Вернулась Эллен Сато, она подкрасилась, но Майло заметил, что женщина плакала.

— Ну, как дела? — вымученно улыбнувшись, спросила она. Швинн быстро вскочил на ноги и встал перед ней, всем своим видом показывая, как ему нравятся порядки в школе.

— Прекрасно, леди, — злобно улыбнувшись и помахивая в воздухе списком из восемнадцати имен, заявил он. — А теперь представьте-ка нас этим милым леди.

Чтобы найти Мелинду из списка, понадобилось еще сорок минут. Двенадцать Мелинд оказались в школе и по очереди входили в комнату с невероятно скучающим видом. Только две из них слышали о Джейни Инголлс, ни одна не сказала, что дружит с ней или знает ее подруг, и, похоже, все говорили правду.

Никто не спросил, почему их вызвали для разговора с полицейскими. Словно присутствие копов в школе никого не удивляло. Или им ни до чего не было дела.

В результате удалось выяснить только одно: Джейни не слишком популярна в школе. Девушка, которая сказала хоть что-то существенное, стояла последней в очереди к Майло. Не так чтобы настоящая блондинка, да и не слишком соблазнительная. Мелинда Кантор.

— Ах, эта.

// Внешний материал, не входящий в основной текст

-- ==== Sys2Proof/Syntax.lean ====
section
/-! DEFINITION. The commands of the SX8: one constructor of `Instr` for each row of the table of operations and
events. A command carries what its event carries from outside: values measured, bytes received, outcomes of
physics and of cryptography (DESIGN CHOICE, assumption log 5).

Operand conventions: `who` is a BCP session 0-7, or 8 for the part's own firmware (R581); `r` a region,
6 × die + region (R347); `pt` a physical tile, 864 × die + p (R113); `lt` a logical tile,
768 × die + 128 × region + 8 × cluster + tile; `link` a link, d for the hub link of die d and 8 + d for the
ring link above die d; instants of Meridian are in Tc counted from frame 0; `ecc` what error
correction found in the words a slot reads, or, on a NOP, in the fetch of its bundle (R207, R236, R587); `badTrims` the
slots of trim entries found uncorrectable (R148). (DESIGN CHOICE, assumption log 97.) -/
namespace Sys2Proof

open Machine

/-- What the boot ROM meets at a start (R521, R522, R537, R599): the strap, the self-tests passed by row of R521, the
headers of the flash directory copies that pass their CRC, whether the image verifies at the first and at the second try,
the random BOOT_ID, and the records of the key store and of the placement log that fail authentication, by their position.
(DESIGN CHOICE, assumption log 5, DESIGN CHOICE, assumption log 85.) -/
structure BootEnv where
  recoveryHigh : Bool
  selfTests : Nat
  copyA : Option FwHeader
  copyB : Option FwHeader
  firstTry : Bool
  secondTry : Bool
  bootId : Nat
  badKeys : List Nat
  badLog : List Nat
  deriving DecidableEq, Repr

/-- One tile's reads of the start-up scan (R158): the analogue errors of the conversions of each zero read and of each level
read, in 1/256 code by slot. `ok`: the scan ran to its end. (DESIGN CHOICE, assumption log 5, DESIGN CHOICE, assumption log 25.) -/
structure ScanResult where
  tile : Nat
  ok : Bool
  zero : List (List Int)
  level : List (List Int)
  deriving DecidableEq, Repr

/-- A HELLO as received (R454): the facts of its certificate chain that R456 checks, and the SESSION_ID the SX8 would draw
for it. `ephemeralOk`: the pairwise test of the new key pair passes (R521). (DESIGN CHOICE, assumption log 5.) -/
structure HelloMsg where
  port : Nat
  peer : Nat
  version : Nat
  formatOk : Bool
  role : Role
  takeover : Bool
  payload : Nat
  nonce : Nat
  chainOk : Bool
  inPeriod : Bool
  selfSignedRoot : Bool
  rootHash : Nat
  leafKey : Nat
  sessionId : Nat
  ephemeralOk : Bool
  deriving DecidableEq, Repr

/-- The words of ANCHOR_SET (R510, R513), with the length of the body. -/
structure AnchorBody where
  length : Nat
  op : Nat
  slot : Nat
  ceiling : Nat
  reservedZero : Bool
  hash : Nat
  deriving DecidableEq, Repr

/-- The words of KEY_SET (R520), with the length of the body. -/
structure KeyBody where
  length : Nat
  op : Nat
  port : Nat
  prio : Nat
  cknLen : Nat
  reservedZero : Bool
  ckn : Nat
  cak : Nat
  deriving DecidableEq, Repr

/-- A debug unlock token (R543): the SHA-384 of its key, and whether its signature verifies. -/
structure DebugToken where
  length : Nat
  magic : Nat
  deviceId : Nat
  bootId : Nat
  scope : Nat
  reservedZero : Bool
  keyHash : Nat
  signatureOk : Bool
  deriving DecidableEq, Repr

/-- One section of a U-plane message (R483, R491): its PRBs, its compression header when present, and its bytes. -/
structure UplaneSection where
  startPrb : Nat
  numPrb : Nat
  compHdr : Nat
  data : List Byte
  deriving DecidableEq, Repr

/-- How what a register write starts turns out: an OTP burn (R569), the steps of an UNFENCE (R438); `races` are the flags that
hardware sets on the very cycle of the write (R14). -/
structure WriteEnv where
  races : Nat
  burnOk : Bool
  linkOk : Bool
  microcodeOk : Bool
  scans : List ScanResult
  testsOk : Bool
  deriving DecidableEq, Repr

/-- What a two-way exchange with a PTP master gives (R58, R63): its domain, and the master's time now. -/
structure SyncTime where
  domain : Nat
  time : Nat
  deriving DecidableEq, Repr

/-- What error correction found in the source of a transfer, and the places of the bytes it could not correct among those that
the transfer moves (R284, R587). -/
structure XferEcc where
  ecc : Ecc
  bad : List Nat
  deriving DecidableEq, Repr

/-- The dressing of a tile record of an epoch, with the errors of the reads that follow it (R119, R395). -/
structure TileDressing where
  record : Nat
  reads : List (List Int)
  deriving DecidableEq, Repr

/-- A manifest to be checked (R384): its model and version, the digest of its object and the hash of the key that signed it. -/
structure ManifestObject where
  model : Nat
  version : Nat
  digest : Nat
  keyHash : Nat
  deriving DecidableEq, Repr

/-- The hash of the key that signed a firmware package, and whether its signature holds (R532). -/
structure FwStamp where
  keyHash : Nat
  signatureOk : Bool
  deriving DecidableEq, Repr

/-- The body of a request (R467 to R472, R513, R520, R532 to R543): one constructor for each BCP command. -/
inductive BcpReq where
  | ping
  | close
  | sessionInfo
  | regRead (addr count : Nat)
  | regWrite (addr value : Nat) (env : WriteEnv)
  | timeOfDay (tai : Nat)
  | timeStep
  | admitOpen (stream tag length : Nat)
  | admitBlock (stream tag offset length : Nat) (data : List Byte)
  | admitCommit (stream tag : Nat) (records : List ClaimRecord)
  | admitStatus (stream : Nat)
  | release (stream tag : Nat)
  | modelOpen (model version length source sourceId : Nat)
  | modelBlock (model version offset length : Nat) (manifest : Bool) (data : List Byte)
  | modelManifest (model version digest keyHash : Nat) (signatureOk : Bool)
  | modelStatus (model version : Nat)
  | modelResume (model version : Nat)
  | modelDiscard (model version : Nat)
  | switch (model : Nat)
  | adapterRestore (model adapter : Nat)
  | redress (unit : Nat)
  | fwOpen (data : List Byte) (keyHash : Nat) (signatureOk : Bool)
  | fwBlock (version build offset length : Nat) (data : List Byte) (digest : Nat)
  | fwStatus (version build : Nat)
  | activate (option limit : Nat) (reservedZero : Bool)
  | attest (length nonce : Nat)
  | anchorSet (body : AnchorBody) (burned : Nat)
  | keySet (body : KeyBody)
  | debugUnlock (token : DebugToken)
  | test (unit codes : Nat)
  | restart (env : BootEnv)
  | noticeAck (nSeq : Nat)
  | noticeFetch (first count : Nat)
  | faultFetch (first count : Nat)
  deriving DecidableEq, Repr

/-- The plaintext of a DATA datagram (R459): shorter than 16 bytes, breaking the header's table or its command unknown,
or a request. -/
inductive BcpMsg where
  | short
  | bad
  | request (r : BcpReq)
  deriving DecidableEq, Repr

Она ведь наркоманка, так?

— Правда? — переспросил он.

Девушка пожала плечами. У нее было удлиненное хорошенькое лицо, немного лошадиное. Двухдюймовые ногти сверкали ярко-голубым лаком, никакого лифчика.

— А она общается с другими наркоманами? — спросил Майло.

— Нет, она не любит больших компаний. Джейни — наркоманка-одиночка.

— Наркоманка-одиночка?

— Точно.

— А это что значит?

Девушка посмотрела на него так, словно хотела спросить: Ты что, полный тупица или еще только учишься?

— Она сбежала из дома или еще чего-нибудь вроде того?

— Еще чего-нибудь.

— Ну, — сказала Мелинда Кантор, — может, она на бульваре.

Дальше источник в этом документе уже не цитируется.